# Irish families moving to melbourne



## Cavan family (May 24, 2011)

Hi there would luv to hear from families that have or that are going to move to OZ Melbourne area as we are hoping to be moving over by sept oct time, as my husband is out there at moment trying to find sponsorship so all is going good for him so far, we have two kids 4 and 6 months girl and boy, it's a big move for us but we so sick and fed up of ireland and want a better life for our two little ones. 

It's a scary move we excited but very nervous too so would really love to hear from families that would be living in Melbourne. Hope to hear from some obe soon xxx


----------



## shussel (Feb 18, 2011)

Sorry not in Melbourne but moved to Sydney as a family (from the UK) over a year ago and are very happy with our move. It's the perfect lifestyle for your little ones. Good luck with your plans!


----------



## Angel_07 (May 25, 2011)

Hi

We are from Louth and I'm just waiting on a job offer, hopefully I'll know this week if we are going or not. If I get it the visa should only take 6 weeks.

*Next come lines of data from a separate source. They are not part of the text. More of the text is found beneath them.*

-- ==== Sys2Proof/Laws/Ops.lean ====
section
/-! SUPPORT. What the shared operations can do: loops, register files, responses, rejections, acceptance. -/

namespace Sys2Proof.Machine

/-! ## Loops -/

/-- What each pass of a loop keeps, indexed by the number of passes done, the loop establishes. -/
theorem forUpTo_induct {σ : Type} (P : Nat → σ → Prop) (n : Nat) (body : Nat → σ → σ) (s : σ) (h0 : P 0 s)
    (hstep : ∀ i t, i < n → P i t → P (i + 1) (body i t)) : P n (forUpTo n body s) := by
  induction n with
  | zero => exact h0
  | succ n ih => exact hstep n _ (by omega) (ih fun i t hi => hstep i t (by omega))

/-- What each pass of a loop keeps, the loop keeps. -/
theorem forUpTo_keep {σ : Type} (P : σ → Prop) (n : Nat) (body : Nat → σ → σ) (s : σ) (h0 : P s)
    (hstep : ∀ i t, i < n → P t → P (body i t)) : P (forUpTo n body s) :=
  forUpTo_induct (fun _ t => P t) n body s h0 hstep

/-! ## Register files -/

theorem State.voice_setVoice (s : State) (k j : Nat) (v : Voice) :
    (s.setVoice k v).voice j = if k = j ∧ k < s.voices.length then v else s.voice j := by
  unfold State.voice State.setVoice
  simp only [List.getD_eq_getElem?_getD, List.getElem?_set]
  split
  · rename_i h
    subst h
    split
    · simp [*]
    · rename_i h; simp [h]
  · rename_i h; simp [h]

theorem State.voice_setVoice_same (s : State) (k : Nat) (v : Voice) (h : k < s.voices.length) :
    (s.setVoice k v).voice k = v := by simp [State.voice_setVoice, h]

theorem State.voice_setVoice_other (s : State) (k j : Nat) (v : Voice) (h : j ≠ k) :
    (s.setVoice k v).voice j = s.voice j := by simp [State.voice_setVoice, h.symm]

/-- What holds of every slot and of the slot written still holds of every slot. -/
theorem State.setVoice_all {P : Voice → Prop} (s : State) (k : Nat) (v : Voice) (h : ∀ w, w ∈ s.voices → P w) (hv : P v) :
    ∀ w, w ∈ (s.setVoice k v).voices → P w := by
  intro w hw
  rw [State.setVoice_voices] at hw
  rcases List.mem_or_eq_of_mem_set hw with hw | rfl
  · exact h w hw
  · exact hv

theorem State.delay_setDelay (s : State) (c d : Nat) (x : Delay) :
    (s.setDelay c x).delay d = if c = d ∧ c < s.delays.length then x else s.delay d := by
  unfold State.delay State.setDelay
  simp only [List.getD_eq_getElem?_getD, List.getElem?_set]
  split
  · rename_i h
    subst h
    split
    · simp [*]
    · rename_i h; simp [h]
  · rename_i h; simp [h]

/-- Retiring a slot frees it and keeps its other fields. -/
theorem State.voice_retire (s : State) (k j : Nat) :
    (s.retire k).voice j = if k = j ∧ k < s.voices.length then { s.voice k with state := .free } else s.voice j :=
  State.voice_setVoice s k j _

@[simp] theorem RmRegs.setPrev_rate (r : RmRegs) (c : Nat) (y : F) : (r.setPrev c y).rate = r.rate := by
  unfold RmRegs.setPrev; split <;> rfl
@[simp] theorem RmRegs.setPrev_incr (r : RmRegs) (c : Nat) (y : F) : (r.setPrev c y).incr = r.incr := by
  unfold RmRegs.setPrev; split <;> rfl
@[simp] theorem RmRegs.setPrev_phase (r : RmRegs) (c : Nat) (y : F) : (r.setPrev c y).phase = r.phase := by
  unfold RmRegs.setPrev; split <;> rfl

theorem RmRegs.prev_setPrev (r : RmRegs) (c d : Nat) (y : F) (hc : c < 2) (hd : d < 2) :
    (r.setPrev c y).prev d = if d = c then y else r.prev d := by
  unfold RmRegs.setPrev RmRegs.prev
  rcases Nat.lt_or_ge c 1 with h | h <;> rcases Nat.lt_or_ge d 1 with h' | h'
  · have : c = 0 := by omega
    have : d = 0 := by omega
    simp [*]
  · have : c = 0 := by omega
    have : d = 1 := by omega
    simp [*]
  · have : c = 1 := by omega
    have : d = 0 := by omega
    simp [*]
  · have : c = 1 := by omega
    have : d = 1 := by omega
    simp [*]

/-! ## Responses and rejections -/

/-- A response is queued while the FIFO has room; otherwise it is dropped and only RESPOVF is raised (10_state.md R51). -/
theorem State.respond_cases (s : State) (w : Word) :
    (s.fifo.length < s.cfg.respDepth ∧ s.respond w = { s with fifo := s.fifo ++ [w] }) ∨
      (s.cfg.respDepth ≤ s.fifo.length ∧ s.respond w = { s with status := s.status ||| 0x20 }) := by
  unfold State.respond
  split
  · exact .inl ⟨by assumption, rfl⟩
  · exact .inr ⟨by omega, rfl⟩

theorem State.respond_queued (s : State) (w : Word) (h : s.fifo.length < s.cfg.respDepth) :
    s.respond w = { s with fifo := s.fifo ++ [w] } := by
  rcases s.respond_cases w with ⟨_, h'⟩ | ⟨h', _⟩
  · exact h'
  · omega

/-- What raising an event does to STATUS, by event. -/
theorem Event.mask (e : Event) :
    BitVec.twoPow 32 e.code =
      match e with
      | .badOp => 0x1
      | .nanArg => 0x2
      | .nonFinite => 0x4
      | .noInit => 0x8
      | .badAcc => 0x10
      | .respOvf => 0x20 := by
  cases e <;> rfl

/-- A rejected command changes at most STATUS and, if its opcode responds, the FIFO (60_exceptions.md R337). -/
theorem State.reject_frame (s : State) (e : Event) (op : Opcode) :
    s.reject e op = { s with status := (s.reject e op).status, fifo := (s.reject e op).fifo } := by
  unfold State.reject
  split
  · rcases (s.raise e).respond_cases rejectWord with ⟨_, h⟩ | ⟨_, h⟩ <;> rw [h] <;> rfl
  · rfl

/-- A response changes at most STATUS and the FIFO. -/
theorem State.respond_frame (s : State) (w : Word) :
    s.respond w = { s with status := (s.respond w).status, fifo := (s.respond w).fifo } := by
  rcases s.respond_cases w with ⟨_, h⟩ | ⟨_, h⟩ <;> rw [h]

/-- No event, response or rejection touches READY (10_state.md R33). -/
@[simp] theorem State.ready_raise (s : State) (e : Event) : (s.raise e).ready = s.ready := by
  unfold State.ready; cases e <;> simp [Event.code]

@[simp] theorem State.ready_respond (s : State) (w : Word) : (s.respond w).ready = s.ready := by
  unfold State.respond
  split
  · rfl
  · exact State.ready_raise _ _

@[simp] theorem State.ready_reject (s : State) (e : Event) (op : Opcode) : (s.reject e op).ready = s.ready := by
  unfold State.reject; split <;> simp

@[simp] theorem State.ready_checkFinite (s : State) (op : Opcode) (nc n : Nat) :
    (s.checkFinite op nc n).ready = s.ready := by
  unfold State.checkFinite; split <;> simp

/-- The non-finite check raises NONFINITE or does nothing (60_exceptions.md R333). -/
theorem State.checkFinite_cases (s : State) (op : Opcode) (nc n : Nat) :
    s.checkFinite op nc n = { s with status := s.status ||| 0x4 } ∨ s.checkFinite op nc n = s := by
  unfold State.checkFinite
  split
  · exact .inl rfl
  · exact .inr rfl

theorem State.regionNonFinite_iff (s : State) (k n : Nat) :
    s.regionNonFinite k n = true ↔ ∃ c i, c < k ∧ i < n ∧ isFinite (s.readBuf c i) = false := by
  unfold State.regionNonFinite
  simp only [List.any_eq_true, List.mem_range, Bool.not_eq_true']
  constructor
  · rintro ⟨c, hc, i, hi, h⟩; exact ⟨c, i, hc, hi, h⟩
  · rintro ⟨c, i, hc, hi, h⟩; exact ⟨c, hc, i, hi, h⟩

/-! ## Acceptance -/

/-- A command whose checks pass performs its rule, then the non-finite check if it is a block command. -/
theorem accept_runs (op : Opcode) (f : Fields) (s : State) (perform : State → State) (h : s.rejection op f = none) :
    accept op f s perform =
      .next (if isBlockCommand op then (perform s).checkFinite op (operandChannels f) (operandSize f)
        else perform s) := by
  unfold accept; rw [h]

/-- A command with a failing check is rejected. -/
theorem accept_rejects (op : Opcode) (f : Fields) (s : State) (perform : State → State) (e : Event)
    (h : s.rejection op f = some e) : accept op f s perform = .next (s.reject e op) := by
  unfold accept; rw [h]

/-- Everything `accept` can answer. -/
theorem accept_cases (op : Opcode) (f : Fields) (s t : State) (perform : State → State)
    (h : accept op f s perform = .next t) :
    (∃ e, s.rejection op f = some e ∧ t = s.reject e op) ∨
      (s.rejection op f = none ∧ isBlockCommand op = false ∧ t = perform s) ∨
        (s.rejection op f = none ∧ isBlockCommand op = true ∧
          t = (perform s).checkFinite op (operandChannels f) (operandSize f)) := by
  cases hr : s.rejection op f with
  | some e =>
    rw [accept_rejects op f s perform e hr] at h
    exact .inl ⟨e, rfl, (by simpa using h.symm)⟩
  | none =>
    rw [accept_runs op f s perform hr] at h
    cases hb : isBlockCommand op <;> simp only [hb, Bool.false_eq_true, if_true, if_false] at h
    · exact .inr (.inl ⟨rfl, rfl, by simpa using h.symm⟩)
    · exact .inr (.inr ⟨rfl, rfl, by simpa using h.symm⟩)

/-- The checks pass exactly when READY allows the command, RSV = 0, the format's constraints hold and an F operand is
no NaN (R120). -/
theorem State.rejection_none_iff (s : State) (op : Opcode) (f : Fields) :
    s.rejection op f = none ↔
      (s.ready = true ∨ allowedBeforeInit op f = true) ∧ f.rsv = 0 ∧ formatOK s.cfg op f = true ∧
        (op.hasFOperand = true → isNaN f.arg = false) := by
  unfold State.rejection operandF
  cases s.ready <;> cases allowedBeforeInit op f <;> by_cases hr : f.rsv = 0#16 <;> cases formatOK s.cfg op f <;>
    cases op.hasFOperand <;> cases isNaN f.arg <;> simp [hr]

theorem RunsGlobal.rejection_none {s : State} {f : Fields} (h : RunsGlobal s f) (op : Opcode)
    (hop : op.format = .z ∨ op.format = .gu) : s.rejection op f = none := by
  obtain ⟨⟨hr, hz⟩, hs⟩ := h
  refine (s.rejection_none_iff op f).2 ⟨.inl hr, hz, ?_, ?_⟩
  · unfold formatOK; rcases hop with h | h <;> rw [h] <;> simp [hs]
  · unfold Opcode.hasFOperand; rcases hop with h | h <;> rw [h] <;> simp

theorem RunsGlobalF.rejection_none {s : State} {f : Fields} (h : RunsGlobalF s f) (op : Opcode)
    (hop : op.format = .gf) : s.rejection op f = none := by
  obtain ⟨⟨⟨hr, hz⟩, hs⟩, hn⟩ := h
  refine (s.rejection_none_iff op f).2 ⟨.inl hr, hz, ?_, fun _ => hn⟩
  unfold formatOK; rw [hop]; simp [hs]

theorem RunsVoice.rejection_none {s : State} {f : Fields} (h : RunsVoice s f) (op : Opcode)
    (hop : op.format = .v ∨ op.format = .vu) : s.rejection op f = none := by
  obtain ⟨⟨hr, hz⟩, hs⟩ := h
  refine (s.rejection_none_iff op f).2 ⟨.inl hr, hz, ?_, ?_⟩
  · unfold formatOK; rcases hop with h | h <;> rw [h] <;> simp [hs]
  · unfold Opcode.hasFOperand; rcases hop with h | h <;> rw [h] <;> simp

theorem RunsVoiceF.rejection_none {s : State} {f : Fields} (h : RunsVoiceF s f) (op : Opcode)
    (hop : op.format = .vf) : s.rejection op f = none := by
  obtain ⟨⟨⟨hr, hz⟩, hs⟩, hn⟩ := h
  refine (s.rejection_none_iff op f).2 ⟨.inl hr, hz, ?_, fun _ => hn⟩
  unfold formatOK; rw [hop]; simp [hs]

theorem RunsBlock.rejection_none {s : State} {f : Fields} (h : RunsBlock s f) (op : Opcode)
    (hop : op.format = .b) : s.rejection op f = none := by
  obtain ⟨⟨hr, hz⟩, hc, hn⟩ := h
  refine (s.rejection_none_iff op f).2 ⟨.inl hr, hz, ?_, ?_⟩
  · unfold formatOK; rw [hop]; simp [hc, hn]
  · unfold Opcode.hasFOperand; rw [hop]; simp

end Sys2Proof.Machine
end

We also have a 2 year old daughter and we will be moving to the melbourne area. We haven't a clue which part to rent in yet, we change our mind daily. 

I'm just in limbo at the moment, fed up researching houses in case this offer doesn't come in.


----------



## kaz101 (Nov 29, 2007)

Angel_07 said:


> I'm just in limbo at the moment, fed up researching houses in case this offer doesn't come in.


Unfortunately most of us have been in that situation at some time or another - whether it's waiting on a visa or a job. All I say is that for us it was worth the wait and frustration!

Cheers,
Karen


----------



## Cavan family (May 24, 2011)

Angel_07 said:


> Hi
> 
> We are from Louth and I'm just waiting on a job offer, hopefully I'll know this week if we are going or not. If I get it the visa should only take 6 weeks.
> 
> ...



Hi angel

Hope u get your job offer and that u get to make your big move, if u both make it. Over it would be lovely to be able to meet up as we also will be in Melbourne. At the moment my husband is right on the city he living across from Darling park which he said is lovely, but we will be looking to live alittle bit out of city but not to far as he will be working in city or around it. I will keep u up dated with our progress, and I will send you on a list of good places to live as my cuz lives there and he knows all the good places so chat soon


----------



## Angel_07 (May 25, 2011)

Cavan family said:


> Hi angel
> 
> Hope u get your job offer and that u get to make your big move, if u both make it. Over it would be lovely to be able to meet up as we also will be in Melbourne. At the moment my husband is right on the city he living across from Darling park which he said is lovely, but we will be looking to live alittle bit out of city but not to far as he will be working in city or around it. I will keep u up dated with our progress, and I will send you on a list of good places to live as my cuz lives there and he knows all the good places so chat soon


I really hope I hear somthing soon too! It would be great if you could send me any informtation on places to live. I'll be working on Collins St in Melbourne if I get the job. So I've been looking at places close to bus and train stations as we'll probably have no car over there for a while.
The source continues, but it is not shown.